On the level of small groups, Polarization of heated group debates marked the transition from peaceful activism to radical action for 19th-century Russian students who became People’s Will terrorists as well as for 20th-century American students who became Weather Underground terrorists. The threat of persecution and isolation as the group goes underground, as well as competition with the state or with rival radical groups, are also hallmarks of group radicalization across the history of terrorism.

On the level of mass publics, hate, including essentialization (“they are all the same”) and dehumanization (“roaches/vermin/animals”) of the enemy, such as in 1930s Germany mass opinion against Jews and Communists, was a radicalizing force for rightwing terrorists responsible for attacking a Pittsburg synagogue2, a New Zealand mosque,3 and a Charleston African-American church4. Jujitsu is a tactic terrorist groups employ to goad their powerful opponents into an over-reaction bound to produce recruits and sponsors to the terrorists’ cause, as Al Qaeda did when they attacked the U.S.A on 9/11, baiting the U.S. into wars in three Muslim countries, each with numerous civilian casualties.
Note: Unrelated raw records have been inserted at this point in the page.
-- ==== Sys2Proof/Laws/Cells.lean ====
section
/-! SUPPORT. The laws of sparse data: a find after a put, and that a put keeps the canonical form. -/

namespace Sys2Proof.Machine

variable {α : Type}

@[simp] theorem cellsFind_nil (a : Nat) : cellsFind ([] : List (Nat × α)) a = none := rfl

theorem cellsFind_cons (k : Nat) (v : α) (l : List (Nat × α)) (a : Nat) :
    cellsFind ((k, v) :: l) a = if k = a then some v else cellsFind l a := rfl

/-- A find at the key put finds the value put. -/
@[simp] theorem cellsFind_put_same (l : List (Nat × α)) (a : Nat) (v : α) : cellsFind (cellsPut l a v) a = some v := by
  induction l with
  | nil => simp [cellsPut, cellsFind]
  | cons c l ih =>
    obtain ⟨k, w⟩ := c
    simp only [cellsPut]
    split
    · simp [cellsFind]
    · split
      · simp [cellsFind]
      · rw [cellsFind_cons, if_neg (by omega), ih]

/-- A find at another key finds what it found before. -/
theorem cellsFind_put_other (l : List (Nat × α)) {a b : Nat} (v : α) (h : b ≠ a) :
    cellsFind (cellsPut l a v) b = cellsFind l b := by
  induction l with
  | nil => simp [cellsPut, cellsFind_cons, Ne.symm h]
  | cons c l ih =>
    obtain ⟨k, w⟩ := c
    simp only [cellsPut]
    split
    · simp [cellsFind_cons, Ne.symm h]
    · split
      · next hak => subst hak; simp [cellsFind_cons, Ne.symm h]
      · simp [cellsFind_cons, ih]

theorem cellsFind_put (l : List (Nat × α)) (a b : Nat) (v : α) :
    cellsFind (cellsPut l a v) b = if b = a then some v else cellsFind l b := by
  split
  · next h => subst h; simp
  · next h => exact cellsFind_put_other l v h

theorem risingAbove_put {l : List (Nat × α)} {low a : Nat} (v : α) (h : risingAbove low l = true) (ha : low < a) :
    risingAbove low (cellsPut l a v) = true := by
  induction l generalizing low with
  | nil => simp [cellsPut, risingAbove, ha]
  | cons c l ih =>
    obtain ⟨k, w⟩ := c
    simp only [risingAbove, Bool.and_eq_true, decide_eq_true_eq] at h
    simp only [cellsPut]
    split
    · next hk => simp [risingAbove, ha, hk, h.2]
    · split
      · next hk => subst hk; simp [risingAbove, ha, h.2]
      · next h1 h2 => simp [risingAbove, h.1, ih h.2 (by omega)]

/-- A put keeps the keys strictly rising. -/
theorem rising_put {l : List (Nat × α)} (a : Nat) (v : α) (h : rising l = true) : rising (cellsPut l a v) = true := by
  cases l with
  | nil => simp [cellsPut, rising, risingAbove]
  | cons c l =>
    obtain ⟨k, w⟩ := c
    simp only [rising] at h
    simp only [cellsPut]
    split
    · next hk => simp [rising, risingAbove, hk, h]
    · split
      · next hk => subst hk; simp [rising, h]
      · next h1 h2 => simpa [rising] using risingAbove_put v h (by omega)

/-- A put at a key below the bound keeps all keys below it. -/
theorem keysBelow_put {l : List (Nat × α)} {bound a : Nat} (v : α) (h : keysBelow bound l = true) (ha : a < bound) :
    keysBelow bound (cellsPut l a v) = true := by
  induction l with
  | nil => simp [cellsPut, keysBelow, ha]
  | cons c l ih =>
    obtain ⟨k, w⟩ := c
    simp only [keysBelow, List.all_cons, Bool.and_eq_true, decide_eq_true_eq] at h ih
    simp only [cellsPut]
    split
    · simp [keysBelow, ha, h.1]; simpa using h.2
    · split
      · simp [keysBelow, ha]; simpa using h.2
      · simp only [keysBelow, List.all_cons, Bool.and_eq_true, decide_eq_true_eq]; exact ⟨h.1, ih h.2⟩

/-- A put at a new key is another list. -/
theorem cellsFind_isSome_put (l : List (Nat × α)) (a b : Nat) (v : α) :
    (cellsFind (cellsPut l a v) b).isSome = (decide (b = a) || (cellsFind l b).isSome) := by
  rw [cellsFind_put]; split <;> simp_all

end Sys2Proof.Machine
end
Finally, martyrs inspire followers to kill and die for their cause, whether that cause is ancient or modern, religious or political.

In short, the same twelve mechanisms that moved Russian anti-czar terrorists in the late 1800s can be identified in present-day Islamist terrorists in Syria and Iraq as well as in Rightwing terrorists in the U.S.A. But while psychological mechanisms remain the same, the means for radicalizing have undergone dramatic changes.

How has radicalization evolved?

Before, radicalization of an individual or a group required serious investments of time (traveling to targets of radicalization and disseminating radicalizing materials), talent (painting posters and printing proclamations, and smuggling these past police), and money (paying for safe houses, printing presses, and travel expenses of those carrying radical messages and materials). Nowadays, anyone with a computer and an internet connection can put together a website, complete with links to videos, photos, and audio tracks. The cost of radicalizing communications has plummeted.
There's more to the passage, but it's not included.